BEGIN Extracted entries
theorem CapQueue.pop_ok (q : CapQueue) (h : q.ok = true) : q.pop.ok = true := by
  simp only [CapQueue.ok, CapQueue.pop, decide_eq_true_eq, List.length_drop] at h ⊢
  omega

theorem zeroMatch_keeps {s t : State} {u : UnitId} {ch : Fin 2} (h : Keeps s t) : Keeps s (zeroMatch u t ch) := by
  unfold zeroMatch
  repeat' first | with_reducible assumption | with_reducible refine startSource_keeps ?_ | split

theorem timerZero_keeps {s t : State} {u : UnitId} (h : Keeps s t) : Keeps s (timerZero u t) :=
  fire_keeps (foldl_keeps _ (fun _ _ g => zeroMatch_keeps g) (onTmr_keeps h TimerUnit.zero_ok))

theorem tmrStart_keeps {s t : State} {units : BitVec 4} (h : Keeps s t) : Keeps s (tmrStart units t) :=
  foldl_keeps _ (fun _ _ g => by
    split
    · exact onTmr_keeps g TimerUnit.start_ok
    · exact g) h

theorem preloadHostWrite_keeps {s t : State} {u : UnitId} {ch : Fin 2} {f : TimerUnit → TimerUnit} (h : Keeps s t)
    (hf : ∀ x : TimerUnit, x.ok = true → (f x).ok = true) : Keeps s (preloadHostWrite u ch f t) := by
  unfold preloadHostWrite
  split
  · exact onTmr_keeps h hf
  · exact foldl_keeps _ (fun _ _ g => onLaw_keeps g) h

theorem timerCommit_keeps {s t : State} {r : TimerReg} {v : Word} (h : Keeps s t) : Keeps s (timerCommit r v t) := by
  unfold timerCommit
  cases r
  · refine onTmr_keeps h (fun x hx => ?_)
    rw [TimerUnit.ok_iff] at hx ⊢
    exact ⟨atLeast3_le _, hx.2⟩
  · exact preloadHostWrite_keeps h (fun _ hx => hx)
  · exact preloadHostWrite_keeps h (fun _ hx => hx)
  · exact onTmr_keeps h (fun _ hx => hx)

theorem timerHigh_keeps {s t : State} {r : TimerReg} {v : Word} (h : Keeps s t) : Keeps s (timerHigh r v t) := by
  unfold timerHigh
  repeat' first
    | with_reducible assumption | with_reducible refine onTmr_keeps ?_ ?_ | with_reducible refine preloadHostWrite_keeps ?_ ?_
    | split | exact fun _ hx => hx

theorem tmrCntLatch_keeps {s t : State} (h : Keeps s t) : Keeps s (tmrCntLatch t) := by
  unfold tmrCntLatch
  repeat' first | with_reducible assumption | with_reducible refine onTmr_keeps ?_ ?_ | exact fun _ hx => hx

theorem captureDiscard_keeps {s t : State} {n : CapId} (h : Keeps s t) : Keeps s (captureDiscard n t) := by
  unfold captureDiscard
  repeat' first
    | with_reducible refine onCap_keeps ?_ ?_ | with_reducible refine fire_keeps ?_ | split | exact fun _ hx => hx
    | exact h.same rfl rfl rfl rfl rfl rfl rfl rfl rfl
END Extracted entries
- **Work request**
Return only the lines spanning from the first line of the material through the line with "onTmr_keeps h (fun _ hx => hx)", copied exactly, both ends kept.

- **Answer box**
theorem CapQueue.pop_ok (q : CapQueue) (h : q.ok = true) : q.pop.ok = true := by
  simp only [CapQueue.ok, CapQueue.pop, decide_eq_true_eq, List.length_drop] at h ⊢
  omega

theorem zeroMatch_keeps {s t : State} {u : UnitId} {ch : Fin 2} (h : Keeps s t) : Keeps s (zeroMatch u t ch) := by
  unfold zeroMatch
  repeat' first | with_reducible assumption | with_reducible refine startSource_keeps ?_ | split

theorem timerZero_keeps {s t : State} {u : UnitId} (h : Keeps s t) : Keeps s (timerZero u t) :=
  fire_keeps (foldl_keeps _ (fun _ _ g => zeroMatch_keeps g) (onTmr_keeps h TimerUnit.zero_ok))

theorem tmrStart_keeps {s t : State} {units : BitVec 4} (h : Keeps s t) : Keeps s (tmrStart units t) :=
  foldl_keeps _ (fun _ _ g => by
    split
    · exact onTmr_keeps g TimerUnit.start_ok
    · exact g) h

theorem preloadHostWrite_keeps {s t : State} {u : UnitId} {ch : Fin 2} {f : TimerUnit → TimerUnit} (h : Keeps s t)
    (hf : ∀ x : TimerUnit, x.ok = true → (f x).ok = true) : Keeps s (preloadHostWrite u ch f t) := by
  unfold preloadHostWrite
  split
  · exact onTmr_keeps h hf
  · exact foldl_keeps _ (fun _ _ g => onLaw_keeps g) h

theorem timerCommit_keeps {s t : State} {r : TimerReg} {v : Word} (h : Keeps s t) : Keeps s (timerCommit r v t) := by
  unfold timerCommit
  cases r
  · refine onTmr_keeps h (fun x hx => ?_)
    rw [TimerUnit.ok_iff] at hx ⊢
    exact ⟨atLeast3_le _, hx.2⟩
  · exact preloadHostWrite_keeps h (fun _ hx => hx)
  · exact preloadHostWrite_keeps h (fun _ hx => hx)
  · exact onTmr_keeps h (fun _ hx => hx)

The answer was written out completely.